Data for this exercise:

/-- One PCIe function (PF or VF), n = 64*LINK + FUNC. -/
structure HostFn where
  /-- function number (11 R346). -/
  n : Nat
  /-- GEVENT bits of this function (01 GEVENT, R22). -/
  gevent : BitVec 8
  /-- MSI-X vector for events (01 GEVENT_CFG). -/
  cfgVector : BitVec 11
  /-- mask bits for events (01 GEVENT_CFG). -/
  cfgMask : BitVec 8
  /-- dark accesses, saturating at 255 (01 DARK_ADDR). -/
  darkCount : Nat
  /-- first recorded dark access was a write (01 DARK_ADDR). -/
  darkWrite : Bool
  /-- BAR0 offset of the first dark access (01 DARK_ADDR). -/
  darkOffset : BitVec 23
  /-- high halves latched by a read of the low half (keyed by low offset) (00 R9). -/
  hiLatch : List (Nat × BitVec 32)
  /-- low halves held until the high half is written (00 R9). -/
  loHold : List (Nat × BitVec 32)
  /-- local pairs whose DBERR bit is set (03 RSTAT.DBERR). -/
  dbErr : List Nat
  /-- admin ring submission base (03 ARING_SQ). -/
  aringSq : BitVec 64
  /-- admin ring completion base (03 ARING_CQ). -/
  aringCq : BitVec 64
  /-- VECTOR, NOSNOOP_OK, HOLD, CQ_LOG2, SQ_LOG2 (03 ARING_CFG). -/
  aringCfg : BitVec 32
  /-- EN (03 ARING_CTRL). -/
  aringEn : Bool
  /-- CFG_ERR (03 ARING_STAT). -/
  aringCfgErr : Bool
  /-- latest beat for RDY to rise after a valid enable (03 R82). -/
  aringReadyAt : Option Nat
  /-- the reset under way is a disable and releases the pair (03 R83). -/
  aringRelease : Bool
  /-- MSI-X enabled by configuration space (11 R353). -/
  msixEnable : Bool
  /-- MSI-X Function Mask (11 R353). -/
  msixMask : Bool
  /-- MSI-X table size (11 R353). -/
  vectors : Nat
  /-- table entries written so far; an unlisted entry is masked with address 0 (11 R353). -/
  msixTable : List (Nat × MsixEntry)
  /-- vectors whose Pending Bit is set (11 R353). -/
  pba : List Nat
  /-- function in D3hot (11 R352). -/
  d3hot : Bool
  /-- Bus Master Enable (11 R352). -/
  busMaster : Bool
  /-- Enable No Snoop (10 R339). -/
  noSnoopEn : Bool
  /-- Enable Relaxed Ordering (10 R340). -/
  relaxedEn : Bool
  /-- Max_Payload_Size in bytes (11 R351). -/
  maxPayload : Nat
  /-- Max_Read_Request_Size in bytes (11 R351). -/
  maxReadReq : Nat
  /-- Read Completion Boundary in bytes (11 R351). -/
  rcb : Nat
  /-- completions kept while the function cannot be written (11 R352). -/
  kept : List KeptCompletion
  /-- a function reset is in progress (03 R111). -/
  resetting : Bool
  /-- context of the FUNC_RESET that waits for the reset (03 R111). -/
  resetBy : Option Nat
  /-- contexts of further FUNC_RESETs that wait for the same reset (03 R111). -/
  resetToo : List Nat := []
  /-- pairs the reset under way has freed; their RING_COAL and RING_SCHED read on until it ends (03 R111). -/
  freed : List Nat := []
  deriving DecidableEq, Repr

/-- HostFn right after reset. -/
def HostFn.init : HostFn where
  n := 0
  gevent := 0
  cfgVector := 0
  cfgMask := 0xFF
  darkCount := 0
  darkWrite := false
  darkOffset := 0
  hiLatch := []
  loHold := []
  dbErr := []
  aringSq := 0
  aringCq := 0
  aringCfg := 0
  aringEn := false
  aringCfgErr := false
  aringReadyAt := none
  aringRelease := false
  msixEnable := false
  msixMask := false
  vectors := 2048
  msixTable := []
  pba := []
  d3hot := false
  busMaster := true
  noSnoopEn := true
  relaxedEn := true
  maxPayload := 512
  maxReadReq := 512
  rcb := 64
  kept := []
  resetting := false
  resetBy := none

/-- One host link, 0-3 PCIe, 4-5 USB4. -/
structure HostLink where
  /-- 0 absent, 1 training, 2 up, 3 in function reset (11 HOST_LINK_INFO). -/
  st : Nat
  /-- PCIe rate code, or USB4 mode code (11 HOST_LINK_INFO). -/
  rate : Nat
  /-- lanes (11 HOST_LINK_INFO). -/
  width : Nat
  /-- FLIT mode (11 HOST_LINK_INFO). -/
  flit : Bool
  /-- clock mode in force (11 HOST_LINK_INFO, R349). -/
  sris : Bool
  /-- NumVFs (11 R345). -/
  numVfs : Nat
  /-- VF Enable (11 R345). -/
  vfEnable : Bool
  /-- the port's PERSTp_N is asserted (PCIe links) (11 R349). -/
  perst : Bool
  /-- beat at which link training may begin (11 R350). -/
  trainFrom : Option Nat
  /-- link-downs (11 HOST_LINK_DOWNS). -/
  downs : Nat
  /-- bifurcation in force for the port (11 R344). -/
  mode2x8 : Bool
  /-- host enabled ASPM L1 (14 R426). -/
  aspmL1 : Bool
  /-- link requested L1 in Dusk (14 R426). -/
  inL1 : Bool
  /-- correctable errors reported to AER (11 R367). -/
  aerCorr : Nat
  /-- uncorrectable errors reported to AER (11 R367). -/
  aerUncorr : Nat
  /-- USB4 mode of the port (11 R356). -/
  usbMode : Nat
  /-- USB4 entered through Enter_USB (11 R358). -/
  usbEntered : Bool
  deriving DecidableEq, Repr

/-- HostLink right after reset. -/
def HostLink.init : HostLink where
  st := 0
  rate := 0
  width := 0
  flit := false
  sris := false
  numVfs := 0
  vfEnable := false
  perst := true
  trainFrom := none
  downs := 0
  mode2x8 := false
  aspmL1 := false
  inL1 := false
  aerCorr := 0
  aerUncorr := 0
  usbMode := 0
  usbEntered := false

/-- One ring pair, keyed by its global number. -/
structure Ring where
  /-- global pair number (03 R76). -/
  g : Nat
  /-- owning function (03 R77). -/
  fn : Nat
  /-- local number (03 R77). -/
  loc : Nat
  /-- admin privilege (03 R79). -/
  admin : Bool
  /-- HOLD mode (03 R64). -/
  hold : Bool
  /-- entries may carry NOSNOOP (03 R89). -/
  nosnoopOk : Bool
  /-- submission ring base (03 R80). -/
  sqBase : BitVec 64
  /-- completion ring base (03 R80). -/
  cqBase : BitVec 64
  /-- log2 of submission entries (03 R80). -/
  sqLog2 : Nat
  /-- log2 of completion entries (03 R80). -/
  cqLog2 : Nat
  /-- MSI-X vector (03 RING_COAL). -/
  vector : Nat
  /-- COUNT (03 RING_COAL). -/
  coalCount : Nat
  /-- BEATS (03 RING_COAL). -/
  coalBeats : Nat
  /-- WEIGHT (03 RING_SCHED, R82). -/
  weight : Nat
  /-- FETCH budget per beat (03 RING_SCHED, R82). -/
  fetch : Nat
  /-- ring state (03 RSTAT.STATE). -/
  st : RingSt
  /-- index of the next entry to fetch (03 R92). -/
  sqHead : Nat
  /-- last accepted TAIL (03 SQ_TAIL). -/
  sqTail : Nat
  /-- TAIL as sampled at the start of the beat (02 R31). -/
  sqVisible : Nat
  /-- index of the next completion to write (03 R94). -/
  cqTail : Nat
  /-- last accepted HEAD (03 CQ_HEAD). -/
  cqHead : Nat
  /-- HEAD as counted for credits (from the next beat) (03 R98). -/
  cqCredit : Nat
  /-- PHASE of the next completion (03 R94). -/
  phase : Bool
  /-- pending completions not yet signalled (03 R99). -/
  pend : Nat
  /-- CBEAT of the oldest pending completion (03 R99). -/
  oldest : Nat
  /-- the held entry's copy (02 R64). -/
  held : Option HeldEntry
  /-- deficit (02 R68). -/
  deficit : Nat
  /-- reset in progress (03 R110). -/
  rst : Option RingReset
  deriving DecidableEq, Repr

Exercise aim: Print exactly the lines from the one with "completion ring base (03 R80). -/" through the last line of the material, including both, and no others.

Solved exercise:
  /-- completion ring base (03 R80). -/
  cqBase : BitVec 64
  /-- log2 of submission entries (03 R80). -/
  sqLog2 : Nat
  /-- log2 of completion entries (03 R80). -/
  cqLog2 : Nat
  /-- MSI-X vector (03 RING_COAL). -/
  vector : Nat
  /-- COUNT (03 RING_COAL). -/
  coalCount : Nat
  /-- BEATS (03 RING_COAL). -/
  coalBeats : Nat
  /-- WEIGHT (03 RING_SCHED, R82). -/
  weight : Nat
  /-- FETCH budget per beat (03 RING_SCHED, R82). -/
  fetch : Nat
  /-- ring state (03 RSTAT.STATE). -/
  st : RingSt
  /-- index of the next entry to fetch (03 R92). -/
  sqHead : Nat
  /-- last accepted TAIL (03 SQ_TAIL). -/
  sqTail : Nat
  /-- TAIL as sampled at the start of the beat (02 R31). -/
  sqVisible : Nat
  /-- index of the next completion to write (03 R94). -/
  cqTail : Nat
  /-- last accepted HEAD (03 CQ_HEAD). -/
  cqHead : Nat
  /-- HEAD as counted for credits (from the next beat) (03 R98). -/
  cqCredit : Nat
  /-- PHASE of the next completion (03 R94). -/
  phase : Bool
  /-- pending completions not yet signalled (03 R99). -/
  pend : Nat
  /-- CBEAT of the oldest pending completion (03 R99). -/
  oldest : Nat
  /-- the held entry's copy (02 R64). -/
  held : Option HeldEntry
  /-- deficit (02 R68). -/
  deficit : Nat
  /-- reset in progress (03 R110). -/
  rst : Option RingReset
  deriving DecidableEq, Repr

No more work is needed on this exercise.